Let's ignore for the moment the claim that "there is no trust fund" - which there is, by the way. We will be able to go to a box in West Virginia to retrieve the money we need, by redeeming the bonds.

Of interest is Krauthammer's concern that the surplus will peak in 2008. After that, Krauthammer worries, there will be less Social Security surplus paying for general federal expenditures. Yeah. So where is Krauthammer's call for higher income or corporate or inheritance taxes to make up the difference? Where is Krauthammer's complaint that the deficits are the result of Bush's tax cuts?

There are none, which shows the intellectual dishonesty of the man.


3 comments

Actually, you have it exactly backwards: Kraphammer is perhaps the most honest Republican hack pundit in print today. In the cited piece, he has pretty much said that all those payroll taxes you poor dupes have been coughing up for the last 22 years have been part of a massive Republican scam.
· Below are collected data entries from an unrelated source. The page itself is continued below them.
@[simp] theorem publishOne_still (n r e s) : still (publishOne n r e s) = still s := by
  simp only [publishOne]
  repeat' split
  all_goals simp [*]

@[simp] theorem publishRing_still (n r s) : still (publishRing n r s) = still s := by simp [publishRing]
@[simp] theorem publishRings_still (n s) : still (publishRings n s) = still s := by simp [publishRings]
@[simp] theorem putAttention_still (n r e s) : still (putAttention n r e s) = still s := by simp [putAttention]
@[simp] theorem putOverflow_still (n r s) : still (putOverflow n r s) = still s := by simp [putOverflow]
@[simp] theorem loseAttention_still (r s) : still (loseAttention r s) = still s := by simp [loseAttention]
@[simp] theorem dropAttention_still (s) : still (dropAttention s) = still s := by simp [dropAttention]
@[simp] theorem publishEvent_still (n e s) : still (publishEvent n e s) = still s := by
  simp only [publishEvent]
  repeat' split
  all_goals simp [*]

@[simp] theorem notifyRing_still (n r s) : still (notifyRing n r s) = still s := by
  simp only [notifyRing]
  repeat' split
  all_goals simp [*]

@[simp] theorem publishEvents_still (n s) : still (publishEvents n s) = still s := by simp [publishEvents]
@[simp] theorem publish_still (s) : still (publish s) = still s := by simp [publish]

/-! ## Operations of Machine/Admin -/

@[simp] theorem execExpertMap_still (q map s) : Still (execExpertMap q map s) s := by
  simp only [execExpertMap]
  repeat' split
  all_goals simp [*]

@[simp] theorem yardByHalf_still (s) : still (yardByHalf s) = still s := by simp [yardByHalf]
@[simp] theorem yardAtBringUp_still (s) : still (yardAtBringUp s) = still s := by simp [yardAtBringUp]
@[simp] theorem moveJournal_still (i s) : still (moveJournal i s) = still s := by
  simp only [moveJournal]
  repeat' split
  all_goals simp [*]

@[simp] theorem byRanger_still (q body s) (h : ∀ t, still (body t) = still t) :
    still (byRanger q body s) = still s := by
  simp [byRanger, h]

@[simp] theorem isolate_still (target index s) : still (isolate target index s) = still s := by
  simp only [isolate]
  repeat' split
  all_goals simp [*]

@[simp] theorem beginTest_still (q s) : still (beginTest q s) = still s := by simp [beginTest]
@[simp] theorem execSelfTest_still (q s) : Still (execSelfTest q s) s := by simp [execSelfTest]
@[simp] theorem setBlock_still (b s) : still (setBlock b s) = still s := by simp [setBlock]
@[simp] theorem reinit_still (target index verdict s) : still (reinit target index verdict s) = still s := by
  simp only [reinit]
  repeat' split
  all_goals simp [*]

@[simp] theorem endTest_still (t verdict f s) : still (endTest t verdict f s) = still s := by simp [endTest]
@[simp] theorem execSelfTestComplete_still (target index finding s) :
    Still (execSelfTestComplete target index finding s) s := by
  fun_cases execSelfTestComplete target index finding s <;> simp [*]

@[simp] theorem applyLine_still (g e s) : still (applyLine g e s) = still s := by
  simp only [applyLine]
  repeat' split
  all_goals simp [*]

@[simp] theorem execRepairSoft_still (q s) : Still (execRepairSoft q s) s := by
  simp only [execRepairSoft]
  split
  · simp
  · refine starts_still _ _ _ _ fun t => byRanger_still _ _ _ fun u => ?_
    simp

@[simp] theorem execRepairHard_still (q s) : Still (execRepairHard q s) s := by simp [execRepairHard]
@[simp] theorem setClock_still (g mhz p s) : still (setClock g mhz p s) = still s := by simp [setClock]
@[simp] theorem wakePatrol_still (g s) : still (wakePatrol g s) = still s := by simp [wakePatrol]
@[simp] theorem coresOff_still (g s) : still (coresOff g s) = still s := by simp [coresOff]
@[simp] theorem leaveS3_still (i mhz p s) : still (leaveS3 i mhz p s) = still s := by
  simp only [leaveS3]
  repeat' split
  all_goals simp [*]
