-- ==== Sys2Proof/Machine/Operands.lean ====
section
/-! DEFINITION. The mode policy (spec/10_state.md R27) and the operand forms of the instructions (30_encoding.md R62). -/

namespace Sys2Proof.Machine

/-! ### The mode policy -/

/-- The value of a per-mode flag in a mode. -/
def byMode (b : ByMode) : Mode → Bool
  | .cosmacVIP => b.cosmacVIP
  | .schip => b.schip
  | .xoChip => b.xoChip

/-- `STACK_DEPTH(Mode)` (R21, R27). -/
def stackDepth : Mode → Nat
  | .cosmacVIP => 12
  | .schip => 16
  | .xoChip => 16

/-- `SHIFT_SOURCE(Mode)` (R27). -/
def shiftSource : Mode → ShiftSource
  | .cosmacVIP => .y
  | .schip => .x
  | .xoChip => .y

/-- `JUMP_OFFSET(Mode)` (R27). -/
def jumpOffset : Mode → JumpOffset
  | .cosmacVIP => .v0
  | .schip => .vx
  | .xoChip => .v0

/-- `INDEX_INCREMENT(Mode)` (R27). -/
def indexIncrement : Mode → Bool
  | .cosmacVIP => true
  | .schip => false
  | .xoChip => true

/-- `LOGIC_VF_RESET(Mode)` (R27, 90_conflicts.md C1). -/
def logicVfReset (s : State) : Bool := byMode s.outside.params.logicVfReset s.mode

/-! ### Operands -/

/-- An address operand: `zext_16(NNN)` (R62). -/
def addrOperand (nnn : Addr) : Word := nnn.zeroExtend 16

/-- `X = NNN[11:8]`, "the top nibble of the address operand" (R62). -/
def topNibble (nnn : Addr) : Reg := nnn.extractLsb' 8 4

/-- The source of a shift: `V[X]` or `V[Y]` by the mode (R107, R108). -/
def shiftOperand (s : State) (x y : Reg) : Byte :=
  match shiftSource s.mode with
  | .x => s.reg x
  | .y => s.reg y

/-- The offset BNNN adds: `V[0]`, or `V[X]` by the mode (R94). -/
def jumpOffsetOperand (s : State) (nnn : Addr) : Byte :=
  match jumpOffset s.mode with
  | .v0 => s.reg 0x0#4
  | .vx => s.reg (topNibble nnn)

/-- The latch of the key that `V[X]` names: only its low nibble selects (R126, D18). -/
def keyDown (s : State) (x : Reg) : Bool := s.input[(s.reg x).toNat % 16]'(Nat.mod_lt _ (by decide))

/-- The least key that is down, if one is (R125, D17). -/
def leastKeyDown (s : State) : Option Nat := (List.range 16).find? fun k => s.input.getD k false

/-- The decimal digits of a byte: hundreds, tens, ones (R117). -/
def decimalDigits (b : Byte) : List Byte :=
  [BitVec.ofNat 8 (b.toNat / 100), BitVec.ofNat 8 (b.toNat / 10 % 10), BitVec.ofNat 8 (b.toNat % 10)]

/-- `V[0], ..., V[X]` (R118). -/
def regsUpTo (s : State) (x : Reg) : List Byte := (List.range (x.toNat + 1)).map fun k => s.reg (BitVec.ofNat 4 k)

/-- `I` after FX55 and FX65: advanced by X+1 where the mode says so, mod 2^16 (R118, R119). -/
def indexAfterTransfer (s : State) (x : Reg) : Word :=
  if indexIncrement s.mode then s.i + BitVec.ofNat 16 (x.toNat + 1) else s.i

end Sys2Proof.Machine
end

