-- ==== Sys2Proof/Tests/Slice0.lean ====
section
/-! SUPPORT. The model's own tests: well-formedness, decoding, one step for each instruction, and a witness for the
hypotheses of every statement. The words of the decode tests are written out from the patterns of spec/30_encoding.md R65;
the expected values of the step tests are those of spec/95_test_vectors.md unless a comment names a rule. -/

namespace Sys2Proof.Tests

open Sys2Proof.Machine

set_option Elab.async false

/-! ### Helpers -/

/-- The state after reset, in a mode. -/
def start (m : Mode) : State := { State.reset with mode := m }

/-- The next state, if there is one. -/
def nextOf : Host.Outcome State Fault Refusal → Option State
  | .next s => some s
  | .fault _ => none
  | .refused _ => none

/-- One step on the word `w` placed at `PC`. -/
def stepOn (s : State) (w : Nat) : Option State := nextOf (step (s.withFetchWord 16 w))

/-- Set some registers. -/
def regs (s : State) (vs : List (Reg × Byte)) : State := vs.foldl (fun s p => s.setReg p.1 p.2) s

/-- What one step leaves of a state, as a test reads it. -/
def seen {α : Type} (s : State) (w : Nat) (f : State → α) : Option α := (stepOn s w).map f

/-- Set some key latches. -/
def keys (s : State) (ks : List Nat) : State :=
  { s with input := ks.foldl (fun v k => v.setIfInBounds k true) s.input }

/-- A grid with these physical pixels set. -/
def gridOf (ps : List (Nat × Nat)) : Grid := ps.foldl (fun g p => toggle g p.1 p.2) clearGrid

/-- A state that draws from `I = 0x300`: these sprite bytes there, `V0` and `V1` the coordinates. -/
def drawing (hires : Bool) (x y : Byte) (bytes : List Byte) : State :=
  { (regs (start .cosmacVIP) [(0x0#4, x), (0x1#4, y)]).storeBytes 0x300 bytes with hiresMode := hires, i := 0x300#16 }

/-! ### Well-formedness: each check refuses an ill-formed term -/

theorem test_wf_scu_needs_the_parameter : (Instr.scu 0#4 4#4).wf false = false ∧ (Instr.scu 0#4 4#4).wf true = true := by
  decide
theorem test_wf_retry0_refuses_cls : (Instr.retry0 0x1E0#12).wf false = false := by decide
theorem test_wf_retry0_refuses_scd : (Instr.retry0 0x0C7#12).wf false = false := by decide
theorem test_wf_retry0_refuses_scu : (Instr.retry0 0x0D4#12).wf true = false ∧ (Instr.retry0 0x0D4#12).wf false = true := by
  decide
theorem test_wf_illegal5_refuses_zero : (Instr.illegal5 1#4 2#4 0#4).wf false = false := by decide
theorem test_wf_illegal9_refuses_zero : (Instr.illegal9 1#4 2#4 0#4).wf false = false := by decide
theorem test_wf_illegalE_refuses_skp : (Instr.illegalE 1#4 0x9E#8).wf false = false ∧ (Instr.illegalE 1#4 0xA1#8).wf false = false := by
  decide
theorem test_wf_illegalF_refuses_listed : ∀ nn ∈ [0x07#8, 0x0A#8, 0x15#8, 0x18#8, 0x1E#8, 0x29#8, 0x30#8, 0x33#8, 0x55#8, 0x65#8, 0x75#8, 0x85#8],
    (Instr.illegalF 1#4 nn).wf false = false := by decide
Although we told you that your were paying into Social Security, in actual fact you were just paying 6.2% additional taxes that upper-income people did not have to pay!

Now we're getting close to the time when the deception can no longer be maintained, so we'll just tell you that you've been had. The whole thing was a scam, a con game.

Frankly, I think that's the most intelectually honest thing that any syndicated pundit has written about Social Security.

Derelict

By Anonymous Anonymous, at 5/06/2005 11:45 AM  

Bikepaths of Glory:

Donned my tight black shorts and fitted flag-bedecked tee and took the trusty old BMX for another spin round the park today; fucking swarthy kids all over the racetrack, blocking my path, most of them dirty snot-nosed ’slim spawn.

Waited behind a tree for them to leave, all the while taking notes (I’m a trained journalist) which I will pass on to my important new buds at homeland security in due course.

With any luck the vanguard … err… Republican Party is going to send those oil ticks back to the rat-infested hell holes they come from. Like Muzzieland and Koranistan. Or France.

Then I’ll have the track to myself. Ride bike fast. Go wheeeee. :)

Love, Charles Johnson
CEO & Founder
PajamaMedia

By Anonymous Anonymous, at 5/06/2005 1:10 PM  

The now apparently brain dead Wm. Buckley wrote a similarly hysterical column, blaming the terrible AARP and those nefarious citizens plotting to collect a bonanza in the future. NO MENTION of the 1/3 of recipients who are surviving spouses, dependent children and the disabled of course.